[[ Provided data open ]]

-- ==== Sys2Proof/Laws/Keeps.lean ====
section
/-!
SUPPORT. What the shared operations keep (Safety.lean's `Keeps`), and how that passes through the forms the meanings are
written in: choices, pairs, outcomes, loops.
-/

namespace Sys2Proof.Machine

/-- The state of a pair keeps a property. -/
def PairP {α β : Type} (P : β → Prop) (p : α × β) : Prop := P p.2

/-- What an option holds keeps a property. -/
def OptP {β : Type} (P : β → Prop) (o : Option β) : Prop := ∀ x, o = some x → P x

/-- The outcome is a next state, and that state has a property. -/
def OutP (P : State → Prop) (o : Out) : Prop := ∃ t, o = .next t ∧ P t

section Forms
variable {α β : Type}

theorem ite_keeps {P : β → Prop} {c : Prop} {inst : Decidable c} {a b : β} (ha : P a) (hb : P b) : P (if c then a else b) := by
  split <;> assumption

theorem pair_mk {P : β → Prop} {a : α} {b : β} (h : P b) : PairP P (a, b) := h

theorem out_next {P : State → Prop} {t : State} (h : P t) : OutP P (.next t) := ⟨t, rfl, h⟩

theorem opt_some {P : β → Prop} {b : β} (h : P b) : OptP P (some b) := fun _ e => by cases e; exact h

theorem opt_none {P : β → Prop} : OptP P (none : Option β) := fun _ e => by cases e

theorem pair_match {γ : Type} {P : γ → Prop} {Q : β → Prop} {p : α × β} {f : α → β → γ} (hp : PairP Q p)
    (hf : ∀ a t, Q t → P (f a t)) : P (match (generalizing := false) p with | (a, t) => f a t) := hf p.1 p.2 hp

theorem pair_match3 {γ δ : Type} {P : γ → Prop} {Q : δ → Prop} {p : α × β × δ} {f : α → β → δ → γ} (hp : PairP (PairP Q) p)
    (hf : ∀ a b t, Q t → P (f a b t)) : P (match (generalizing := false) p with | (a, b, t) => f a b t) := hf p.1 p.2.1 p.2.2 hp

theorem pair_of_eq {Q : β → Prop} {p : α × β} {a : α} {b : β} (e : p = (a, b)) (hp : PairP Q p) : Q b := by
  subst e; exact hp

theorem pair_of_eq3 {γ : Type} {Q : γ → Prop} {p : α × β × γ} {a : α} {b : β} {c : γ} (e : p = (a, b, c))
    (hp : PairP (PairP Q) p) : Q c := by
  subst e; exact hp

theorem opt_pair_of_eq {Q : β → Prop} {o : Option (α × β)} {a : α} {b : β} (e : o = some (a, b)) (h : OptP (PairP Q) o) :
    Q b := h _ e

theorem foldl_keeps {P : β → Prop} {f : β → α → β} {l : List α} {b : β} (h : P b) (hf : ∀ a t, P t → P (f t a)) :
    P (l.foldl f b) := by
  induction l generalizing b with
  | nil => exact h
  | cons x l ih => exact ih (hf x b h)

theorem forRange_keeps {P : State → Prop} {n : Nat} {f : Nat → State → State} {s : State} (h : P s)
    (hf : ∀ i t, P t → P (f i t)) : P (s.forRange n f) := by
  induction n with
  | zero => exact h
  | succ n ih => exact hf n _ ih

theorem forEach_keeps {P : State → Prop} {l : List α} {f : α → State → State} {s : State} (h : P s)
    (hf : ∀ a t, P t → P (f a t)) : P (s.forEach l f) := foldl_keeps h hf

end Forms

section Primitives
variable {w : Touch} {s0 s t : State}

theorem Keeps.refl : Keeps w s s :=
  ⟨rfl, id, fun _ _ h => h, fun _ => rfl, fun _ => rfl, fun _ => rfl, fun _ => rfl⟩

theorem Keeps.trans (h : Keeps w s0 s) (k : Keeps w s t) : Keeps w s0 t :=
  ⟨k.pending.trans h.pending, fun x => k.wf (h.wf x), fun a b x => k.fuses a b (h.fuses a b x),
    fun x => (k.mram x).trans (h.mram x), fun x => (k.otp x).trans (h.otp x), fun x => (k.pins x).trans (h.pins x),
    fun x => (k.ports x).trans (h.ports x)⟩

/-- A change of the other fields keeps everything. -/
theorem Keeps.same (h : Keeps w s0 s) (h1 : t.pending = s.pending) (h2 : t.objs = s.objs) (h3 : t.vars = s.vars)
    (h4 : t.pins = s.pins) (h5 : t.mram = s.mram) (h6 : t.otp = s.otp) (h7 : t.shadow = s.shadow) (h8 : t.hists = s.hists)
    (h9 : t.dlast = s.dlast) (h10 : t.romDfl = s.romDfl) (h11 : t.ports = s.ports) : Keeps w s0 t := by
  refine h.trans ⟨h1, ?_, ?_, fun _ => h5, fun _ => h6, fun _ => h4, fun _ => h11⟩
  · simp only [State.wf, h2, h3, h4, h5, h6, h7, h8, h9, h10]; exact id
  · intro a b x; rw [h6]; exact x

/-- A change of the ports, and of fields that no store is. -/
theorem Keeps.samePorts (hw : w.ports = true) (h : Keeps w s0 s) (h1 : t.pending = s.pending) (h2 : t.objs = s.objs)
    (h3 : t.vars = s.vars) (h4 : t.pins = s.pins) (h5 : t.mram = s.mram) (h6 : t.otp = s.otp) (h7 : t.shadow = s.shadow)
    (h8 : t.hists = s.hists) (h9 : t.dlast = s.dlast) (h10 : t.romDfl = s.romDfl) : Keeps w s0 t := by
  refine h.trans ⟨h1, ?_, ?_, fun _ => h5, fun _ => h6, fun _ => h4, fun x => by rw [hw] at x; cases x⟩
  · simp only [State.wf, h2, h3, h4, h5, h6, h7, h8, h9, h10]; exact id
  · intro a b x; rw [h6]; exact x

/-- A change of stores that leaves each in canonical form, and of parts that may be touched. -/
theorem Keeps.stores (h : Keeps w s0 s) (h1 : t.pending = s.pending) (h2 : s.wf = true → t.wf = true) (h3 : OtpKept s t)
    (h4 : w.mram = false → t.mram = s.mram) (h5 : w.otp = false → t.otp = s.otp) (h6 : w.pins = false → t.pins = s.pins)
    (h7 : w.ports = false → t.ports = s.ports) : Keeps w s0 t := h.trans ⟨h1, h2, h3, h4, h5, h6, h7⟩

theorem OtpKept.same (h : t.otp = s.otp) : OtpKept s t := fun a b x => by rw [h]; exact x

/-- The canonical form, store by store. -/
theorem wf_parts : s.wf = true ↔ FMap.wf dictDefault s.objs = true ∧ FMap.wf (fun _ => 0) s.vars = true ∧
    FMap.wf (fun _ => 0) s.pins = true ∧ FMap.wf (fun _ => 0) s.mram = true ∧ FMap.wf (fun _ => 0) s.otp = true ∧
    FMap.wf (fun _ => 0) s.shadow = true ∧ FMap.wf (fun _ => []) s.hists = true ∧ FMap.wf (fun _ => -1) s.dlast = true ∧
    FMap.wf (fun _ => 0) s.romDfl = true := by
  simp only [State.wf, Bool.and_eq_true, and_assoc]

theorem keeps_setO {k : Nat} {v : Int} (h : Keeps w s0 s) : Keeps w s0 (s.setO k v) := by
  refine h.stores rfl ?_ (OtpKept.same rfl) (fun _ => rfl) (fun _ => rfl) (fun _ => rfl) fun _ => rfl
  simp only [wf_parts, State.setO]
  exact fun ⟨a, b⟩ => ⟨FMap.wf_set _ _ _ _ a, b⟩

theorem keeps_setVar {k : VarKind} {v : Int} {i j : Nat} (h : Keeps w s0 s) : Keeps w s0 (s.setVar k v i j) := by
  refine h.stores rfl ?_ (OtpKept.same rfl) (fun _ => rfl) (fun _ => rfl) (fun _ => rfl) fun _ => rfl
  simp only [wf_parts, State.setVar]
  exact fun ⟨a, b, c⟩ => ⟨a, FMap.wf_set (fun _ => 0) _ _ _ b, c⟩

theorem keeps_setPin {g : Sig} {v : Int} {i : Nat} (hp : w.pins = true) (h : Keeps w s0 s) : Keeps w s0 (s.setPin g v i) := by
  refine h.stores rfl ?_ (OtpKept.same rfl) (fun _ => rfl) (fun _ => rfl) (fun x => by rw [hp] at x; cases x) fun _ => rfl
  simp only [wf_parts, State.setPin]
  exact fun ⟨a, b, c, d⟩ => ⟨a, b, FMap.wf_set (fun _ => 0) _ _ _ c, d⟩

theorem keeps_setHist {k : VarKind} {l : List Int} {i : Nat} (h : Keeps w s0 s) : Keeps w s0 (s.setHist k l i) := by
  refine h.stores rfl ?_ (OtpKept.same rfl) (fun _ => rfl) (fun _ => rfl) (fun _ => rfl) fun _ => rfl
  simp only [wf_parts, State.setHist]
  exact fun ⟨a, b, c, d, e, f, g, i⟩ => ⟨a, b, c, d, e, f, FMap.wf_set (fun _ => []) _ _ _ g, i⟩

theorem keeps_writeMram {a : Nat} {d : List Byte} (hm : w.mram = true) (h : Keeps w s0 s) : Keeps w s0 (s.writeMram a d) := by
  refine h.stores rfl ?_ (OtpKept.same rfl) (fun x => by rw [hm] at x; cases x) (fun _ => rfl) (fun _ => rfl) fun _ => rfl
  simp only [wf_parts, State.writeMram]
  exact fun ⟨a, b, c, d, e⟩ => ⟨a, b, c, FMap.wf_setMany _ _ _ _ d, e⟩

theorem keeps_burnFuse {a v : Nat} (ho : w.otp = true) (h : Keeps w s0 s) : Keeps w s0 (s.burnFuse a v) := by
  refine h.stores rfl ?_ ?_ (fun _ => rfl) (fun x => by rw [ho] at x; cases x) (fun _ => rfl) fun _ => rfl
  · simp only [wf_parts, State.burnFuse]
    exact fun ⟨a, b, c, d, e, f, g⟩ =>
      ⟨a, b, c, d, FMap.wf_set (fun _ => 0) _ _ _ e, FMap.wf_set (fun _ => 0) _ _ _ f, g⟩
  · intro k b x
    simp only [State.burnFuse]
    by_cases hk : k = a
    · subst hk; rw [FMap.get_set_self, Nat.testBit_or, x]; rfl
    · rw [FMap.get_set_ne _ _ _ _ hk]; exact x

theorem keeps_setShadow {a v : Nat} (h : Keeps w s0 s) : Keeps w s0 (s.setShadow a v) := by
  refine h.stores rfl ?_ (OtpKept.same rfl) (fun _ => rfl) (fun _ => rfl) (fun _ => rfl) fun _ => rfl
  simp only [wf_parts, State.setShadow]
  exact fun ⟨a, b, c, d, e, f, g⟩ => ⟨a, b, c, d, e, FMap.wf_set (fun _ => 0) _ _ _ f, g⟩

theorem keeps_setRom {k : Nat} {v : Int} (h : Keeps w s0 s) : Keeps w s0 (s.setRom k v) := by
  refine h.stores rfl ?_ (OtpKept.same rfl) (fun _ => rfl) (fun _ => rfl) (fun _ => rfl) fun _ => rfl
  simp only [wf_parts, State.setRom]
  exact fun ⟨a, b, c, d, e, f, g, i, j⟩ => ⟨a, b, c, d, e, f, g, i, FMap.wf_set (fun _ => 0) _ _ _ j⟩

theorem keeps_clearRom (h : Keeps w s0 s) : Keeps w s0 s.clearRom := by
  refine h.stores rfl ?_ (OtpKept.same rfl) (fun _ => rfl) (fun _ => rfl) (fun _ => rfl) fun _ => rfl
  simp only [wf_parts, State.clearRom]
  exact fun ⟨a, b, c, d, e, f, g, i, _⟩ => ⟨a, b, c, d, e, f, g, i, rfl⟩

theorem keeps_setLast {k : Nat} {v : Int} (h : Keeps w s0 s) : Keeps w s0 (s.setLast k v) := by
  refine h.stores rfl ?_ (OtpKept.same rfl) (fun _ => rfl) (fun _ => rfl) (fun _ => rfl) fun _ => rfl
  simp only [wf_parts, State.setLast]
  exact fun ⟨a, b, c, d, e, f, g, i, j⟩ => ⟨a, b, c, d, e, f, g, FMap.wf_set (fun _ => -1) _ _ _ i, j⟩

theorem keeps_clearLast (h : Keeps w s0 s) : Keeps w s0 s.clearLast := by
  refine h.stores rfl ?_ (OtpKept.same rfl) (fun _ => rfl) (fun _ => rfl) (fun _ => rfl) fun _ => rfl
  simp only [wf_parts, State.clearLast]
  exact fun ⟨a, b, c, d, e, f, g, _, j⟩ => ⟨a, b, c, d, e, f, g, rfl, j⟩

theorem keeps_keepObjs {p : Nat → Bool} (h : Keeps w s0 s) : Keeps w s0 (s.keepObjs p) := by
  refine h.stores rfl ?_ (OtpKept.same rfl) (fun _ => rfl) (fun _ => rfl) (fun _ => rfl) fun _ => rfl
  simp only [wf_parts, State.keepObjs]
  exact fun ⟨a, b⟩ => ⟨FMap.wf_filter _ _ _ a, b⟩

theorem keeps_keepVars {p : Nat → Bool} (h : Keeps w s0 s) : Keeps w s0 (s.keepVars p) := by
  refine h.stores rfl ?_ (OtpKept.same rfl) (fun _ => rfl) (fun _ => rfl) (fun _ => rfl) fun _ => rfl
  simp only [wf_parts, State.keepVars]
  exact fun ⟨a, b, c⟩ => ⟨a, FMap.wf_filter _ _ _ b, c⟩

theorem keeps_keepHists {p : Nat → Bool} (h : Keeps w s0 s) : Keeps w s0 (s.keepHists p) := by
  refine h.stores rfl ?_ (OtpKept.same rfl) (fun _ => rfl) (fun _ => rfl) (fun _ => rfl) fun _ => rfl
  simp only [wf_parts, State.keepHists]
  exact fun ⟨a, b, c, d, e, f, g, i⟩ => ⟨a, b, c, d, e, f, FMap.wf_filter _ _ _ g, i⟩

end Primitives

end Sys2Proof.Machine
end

[[ Provided data closed ]]

What is required:
Among the lines of the data above, find those with the word "that" and show them.

Your response:
SUPPORT. What the shared operations keep (Safety.lean's `Keeps`), and how that passes through the forms the meanings are
/-- The outcome is a next state, and that state has a property. -/
/-- A change of the ports, and of fields that no store is. -/
/-- A change of stores that leaves each in canonical form, and of parts that may be touched. -/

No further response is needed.